Talk:Hangman's fracture
This article is rated Start-class on Wikipedia's content assessment scale. It is of interest to the following WikiProjects: | |||||||||||
|
Ideal sources for Wikipedia's health content are defined in the guideline Wikipedia:Identifying reliable sources (medicine) and are typically review articles. Here are links to possibly useful sources of information about Hangman's fracture.
|
[edit]
The ensemble of the text and the picture is not really illucidating. The legend of the picture uses another nomenclature than the text. —Preceding unsigned comment added by 93.132.237.2 (talk) 18:50, 3 January 2011 (UTC)
Christopher Reeve
[edit]An anonymous poster has mentioned that Christopher Reeve suffered a hangman's fracture during his horseriding accident. The mechanism of a hangman's fracture is hyperextension and distraction, whereas it is clear that Reeve's injury was caused by compression as he fell onto his head, even although he suffered fractures of C2 and C1. I have therefore reverted this edit. Preacherdoc 21:54, 31 October 2006 (UTC)

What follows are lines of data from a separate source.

-- ==== Sys2Proof/Machine/CmdRows.lean ====
section
/-! DEFINITION. Commands as they arrive from their rings (R126 to R133), the ends of aborts, destructions and
quarantines (R138 to R140), fills (R153, R155), class descriptors and admission (R196 to R199), fence actions (R244 to
R247), waits, mirrors and moderation. -/
namespace Sys2Proof.Machine

/-! ### What a command row brings -/

/-- Queue, header and body of a command that comes from a ring (Table 6-4); none for every other row, and for a NOP row
with an opcode that is another row's (log 27). -/
def commandOf : Instr → Option (Nat × CmdHdr × CmdBody)
  | .nop q h op => if op = 0 then some (q.toNat, h, .nop)
    else if op.toNat ≤ 11 || (0x40 ≤ op.toNat && op.toNat ≤ 0x4D) then none else some (q.toNat, h, .unknown op)
  | .dispatch q h en ar n first items a => some (q.toNat, h, .dispatch en ar n first items a)
  | .copy q h src dst len a b => some (q.toNat, h, .copy src dst len a b)
  | .fill q h dst len pat a => some (q.toNat, h, .fill dst len pat a)
  | .inlineWrite q h dst len a d => some (q.toNat, h, .inlineWrite dst len a d)
  | .convert q h src dst n a b r f k => some (q.toNat, h, .convert src dst n a b r f k)
  | .reduce q h src dst n a op m r p => some (q.toNat, h, .reduce src dst n a op m r p)
  | .fenceSignal q h f v => some (q.toNat, h, .fenceSignal f v)
  | .fenceWait q h f v t => some (q.toNat, h, .fenceWait f v t)
  | .alloc q h n a f => some (q.toNat, h, .alloc n a f)
  | .free q h o => some (q.toNat, h, .free o)
  | .query q h a b => some (q.toNat, h, .query a b)
  | .ctxCreate q h p r d => some (q.toNat, h, .ctxCreate p r d)
  | .ctxDestroy q h c => some (q.toNat, h, .ctxDestroy c)
  | .ctxResume q h c => some (q.toNat, h, .ctxResume c)
  | .ctxReclaim q h i => some (q.toNat, h, .ctxReclaim i)
  | .queueCreate q h c r l k f v p => some (q.toNat, h, .queueCreate c r l k f v p)
  | .queueDestroy q h x => some (q.toNat, h, .queueDestroy x)
  | .queueStop q h x => some (q.toNat, h, .queueStop x)
  | .queueStart q h x => some (q.toNat, h, .queueStart x)
  | .fenceCreate q h c i sc m => some (q.toNat, h, .fenceCreate c i sc m)
  | .fenceDestroy q h f => some (q.toNat, h, .fenceDestroy f)
  | .regionRegister q h o off len r => some (q.toNat, h, .regionRegister o off len r)
  | .regionRevoke q h r => some (q.toNat, h, .regionRevoke r)
  | .rillBind q h sl core c => some (q.toNat, h, .rillBind sl core c)
  | .rillUnbind q h sl => some (q.toNat, h, .rillUnbind sl)
  | _ => none

/-- Ring entries of a command (R132). -/
def entriesOf (h : CmdHdr) (b : CmdBody) : Nat := if isInline b then 1 + h.ext.val else 1

/-- The header of a command with what its fetches have brought as poison (R130): of its own entry, and of its extension
entries. -/
def hdrWith (l : List Fetched) (h : CmdHdr) : CmdHdr :=
  { h with
    poisonBody := h.poisonBody || (l.take 1).any (·.badBody) || (l.drop 1).any fun e => e.badHdr || e.badBody || e.badSig
    poisonSig := h.poisonSig || (l.take 1).any (·.badSig) }

/-- A command as its fetch brings it, at HEAD of its queue. -/
def cmdOf (q : Nat) (k : Queue) (h : CmdHdr) (b : CmdBody) (s : State) : Cmd :=
  { queue := q, pos := k.head, body := b, hdr := hdrWith (k.entries.take (entriesOf h b)) h
    ctxGen := (match k.ctx with
      | some x => slotGen s.que.ctxSlots x
      | none => (func k.fn s).gen) }

/-- The first n entries of a queue have arrived. -/
def arrived (n : Nat) (k : Queue) : Bool := n ≤ k.entries.length && (k.entries.take n).all (·.here)

/-- HEAD passes n entries; extension entries that were counted against FETCH_MAX are not (R130). -/
def passEntries (n : Nat) (k : Queue) : Queue :=
  { k with head := (k.head + n) % 2 ^ 32, entries := k.entries.drop n, wait := 0
           left := k.left + (((k.entries.take n).drop 1).filter (·.paid)).length }

/-- HEAD passes a command's entries and the command is in the table. -/
def enterCmd (q : Nat) (k : Queue) (h : CmdHdr) (b : CmdBody) (c : Cmd) (s : State) : State :=
  { s with que := { s.que with
    queues := mset s.que.queues q (passEntries (entriesOf h b) k)
    cmds := mset s.que.cmds s.que.nextCmd c, nextCmd := s.que.nextCmd + 1 } }

/-- The command as it starts, with its deadline count (R37), and the state with it in the table. -/
def startedCmd (q : Nat) (k : Queue) (h : CmdHdr) (b : CmdBody) (s : State) : Cmd :=
  { cmdOf q k h b s with st := .running, dlLeft := h.deadline.toNat }
def started (q : Nat) (k : Queue) (h : CmdHdr) (b : CmdBody) (s : State) : State := enterCmd q k h b (startedCmd q k h b s) s

/-- A command that arrives for a queue starts at once (R126, R130, R131): its entries are all the queue has fetched,
they have arrived without poison, no doorbell of the queue waits for service, the queue runs and has no other command,
nothing of the command is poison, and it passes the checks of admission. Trace is off. -/
abbrev startsAtOnce (q : Nat) (k : Queue) (h : CmdHdr) (b : CmdBody) (s : State) : Prop :=
  mget s.que.queues q = some k ∧ k.entries.length = entriesOf h b ∧
  (∀ e ∈ k.entries, e.here = true ∧ e.badHdr = false ∧ e.badBody = false ∧ e.badSig = false) ∧
  s.que.rung.contains q = false ∧ queueRuns k s = true ∧
  (∀ e ∈ s.que.cmds, e.2.queue ≠ q) ∧ h.poisonBody = false ∧ h.poisonSig = false ∧ regFld rOBS_TRACE_CTL 0 1 s = 0 ∧
  admitCheck (cmdOf q k h b s) (started q k h b s) = none

/-! ### Arrival of a command -/

/-- A command has been taken up: what may start does, and a queue with a recorded doorbell fetches on. -/
def afterEntry (q : Nat) (s : State) : State :=
  let s := headCheck q (advance q 64 s)
  if s.que.rung.contains q then fetchMore q s else s

/-- A fetched descriptor is taken up at HEAD (R130, R132). An INLINE_WRITE waits there until TAIL covers its extension
entries and all of them have arrived; what had been fetched behind it before TAIL covered them is fetched again (log
26). HEAD passes all its entries. -/
def arriveCmd (q : Nat) (h : CmdHdr) (b : CmdBody) (s : State) : State :=
  match mget s.que.queues q with
  | none => s
  | some k =>
    let n := entriesOf h b
    if !arrived 1 k || (k.entries.take 1).any (·.badHdr) then s
    else if arrived n k then afterEntry q (enterCmd q k h b (cmdOf q k h b s) s)
    else if dist32 k.upTo k.head < n then modQueue q (fun k => { keepEntries 1 k with wait := n }) s
    else fetchMore q (modQueue q (fun k => { k with wait := n }) s)

/-- NOP (R133). An opcode that Table 6-4 does not list comes the same way and completes with INVALID_OP (R126); one that it
lists is another row's command (log 27). -/
def execNop (q : BitVec 16) (h : CmdHdr) (op : Byte) (s : State) : Res :=
  answerAll (if op = 0 then arriveCmd q.toNat h .nop s
    else if op.toNat ≤ 11 || (0x40 ≤ op.toNat && op.toNat ≤ 0x4D) then s
    else arriveCmd q.toNat h (.unknown op) s)

/-- DISPATCH (R66, R214). -/
def execDispatch (q : BitVec 16) (h : CmdHdr) (entry args : W64) (cores first : BitVec 16) (items : W32) (arg0 : W64)
    (s : State) : Res :=
  answerAll (arriveCmd q.toNat h (.dispatch entry args cores first items arg0) s)

/-- COPY (R193). -/
def execCopy (q : BitVec 16) (h : CmdHdr) (src dst len : W64) (srcHint dstHint : Byte) (s : State) : Res :=
  answerAll (arriveCmd q.toNat h (.copy src dst len srcHint dstHint) s)

/-- FILL (R192). -/
def execFill (q : BitVec 16) (h : CmdHdr) (dst len pattern : W64) (hint : Byte) (s : State) : Res :=
  answerAll (arriveCmd q.toNat h (.fill dst len pattern hint) s)

/-- INLINE_WRITE (R132). -/
def execInlineWrite (q : BitVec 16) (h : CmdHdr) (dst : W64) (len : BitVec 16) (hint : Byte) (data : List Byte) (s : State) :
    Res :=
  answerAll (arriveCmd q.toNat h (.inlineWrite dst len hint data) s)

/-- CONVERT (R302). -/
def execConvert (q : BitVec 16) (h : CmdHdr) (src dst : W64) (count : W32) (srcFmt dstFmt round flags : Byte) (srKey : W64)
    (s : State) : Res :=
  answerAll (arriveCmd q.toNat h (.convert src dst count srcFmt dstFmt round flags srKey) s)

/-- REDUCE (R316). -/
def execReduce (q : BitVec 16) (h : CmdHdr) (src dst : W64) (count : W32) (fmt op mode rsvd : Byte) (plan : W64) (s : State) :
    Res :=
  answerAll (arriveCmd q.toNat h (.reduce src dst count fmt op mode rsvd plan) s)

/-- FENCE_SIGNAL (R234). -/
def execFenceSignal (q : BitVec 16) (h : CmdHdr) (fence value : W64) (s : State) : Res :=
  answerAll (arriveCmd q.toNat h (.fenceSignal fence value) s)

/-- FENCE_WAIT (R235). -/
def execFenceWait (q : BitVec 16) (h : CmdHdr) (fence target : W64) (timeout : W32) (s : State) : Res :=
  answerAll (arriveCmd q.toNat h (.fenceWait fence target timeout) s)

/-- ALLOC (R141). -/
def execAlloc (q : BitVec 16) (h : CmdHdr) (size : W64) (alignLog2 flags : Byte) (s : State) : Res :=
  answerAll (arriveCmd q.toNat h (.alloc size alignLog2 flags) s)

/-- FREE (R138). -/
def execFree (q : BitVec 16) (h : CmdHdr) (object : W64) (s : State) : Res :=
  answerAll (arriveCmd q.toNat h (.free object) s)

/-- QUERY (R144, R404). -/
def execQuery (q : BitVec 16) (h : CmdHdr) (item index : BitVec 16) (s : State) : Res :=
  answerAll (arriveCmd q.toNat h (.query item index) s)

/-- CTX_CREATE (R150, R424). -/
def execCtxCreate (q : BitVec 16) (h : CmdHdr) (pasid : W32) (ptRoot : W64) (defClass : Byte) (s : State) : Res :=
  answerAll (arriveCmd q.toNat h (.ctxCreate pasid ptRoot defClass) s)

/-- CTX_DESTROY (R139). -/
def execCtxDestroy (q : BitVec 16) (h : CmdHdr) (ctx : W64) (s : State) : Res :=
  answerAll (arriveCmd q.toNat h (.ctxDestroy ctx) s)

/-- CTX_RESUME (R422). -/
def execCtxResume (q : BitVec 16) (h : CmdHdr) (ctx : W64) (s : State) : Res :=
  answerAll (arriveCmd q.toNat h (.ctxResume ctx) s)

Is there a reason for conditional modals?
[edit]The text has: "The most common scenario would be a frontal motor vehicle accident with an unrestrained passenger or driver, with the person striking the dashboard or windshield with their face or chin. Other scenarios would include falls, diving injuries, and collisions between players in contact sports." Is there some reason why it doesn't simply say "scenario is" and "scenarios include"? —84.189.80.141 (talk) 12:52, 10 August 2011 (UTC)
Constricted pupil
[edit]'A common sign is a constricted pupil (Horner's syndrome) on the ipsilateral side due to loss of sympathetic innervation to the eye, caused by damage to the sympathetic trunk in the neck.'
A Hangman's fracture is a bilateral one - ipsilateral to what? — Preceding unsigned comment added by 92.239.130.22 (talk) 09:53, 11 January 2012 (UTC)
Resulting Injuries
[edit]While the overall vagueness of the article is frustrating, there appears to be some generalizations and misinformation regarding the resulting injuries following a C2 "hangman's" fracture. From my personal experience and dealings with medical professionals in this field, the "halo" device is not as commonly used to treat unstable hangman fractures as used in previous years. Furthermore, the hangman's fracture at the C2 vertebra has been explained to me to survival rate of around 30% with a significant percentage suffering from permanent spinal cord and brain injuries. It is not necessarily the fracture itself that is referred to as the "hangman's fracture" but the resulting injury where as the initial fracture, secondary inflammation and swelling, spinal cord and head/brain injuries can often result in secondary injuries that hinders, block or even crush the airway, resulting in an array of other life-threatening situations. Suffocation from the impeded airway is a serious danger in these injuries, often times resulting in death, brain damage, loss of oxygen to vital organs or paralysis from initial injury or from emergency life-saving field medical care. — Preceding unsigned comment added by Nimrod4782 (talk • contribs) 06:46, 22 June 2012 (UTC)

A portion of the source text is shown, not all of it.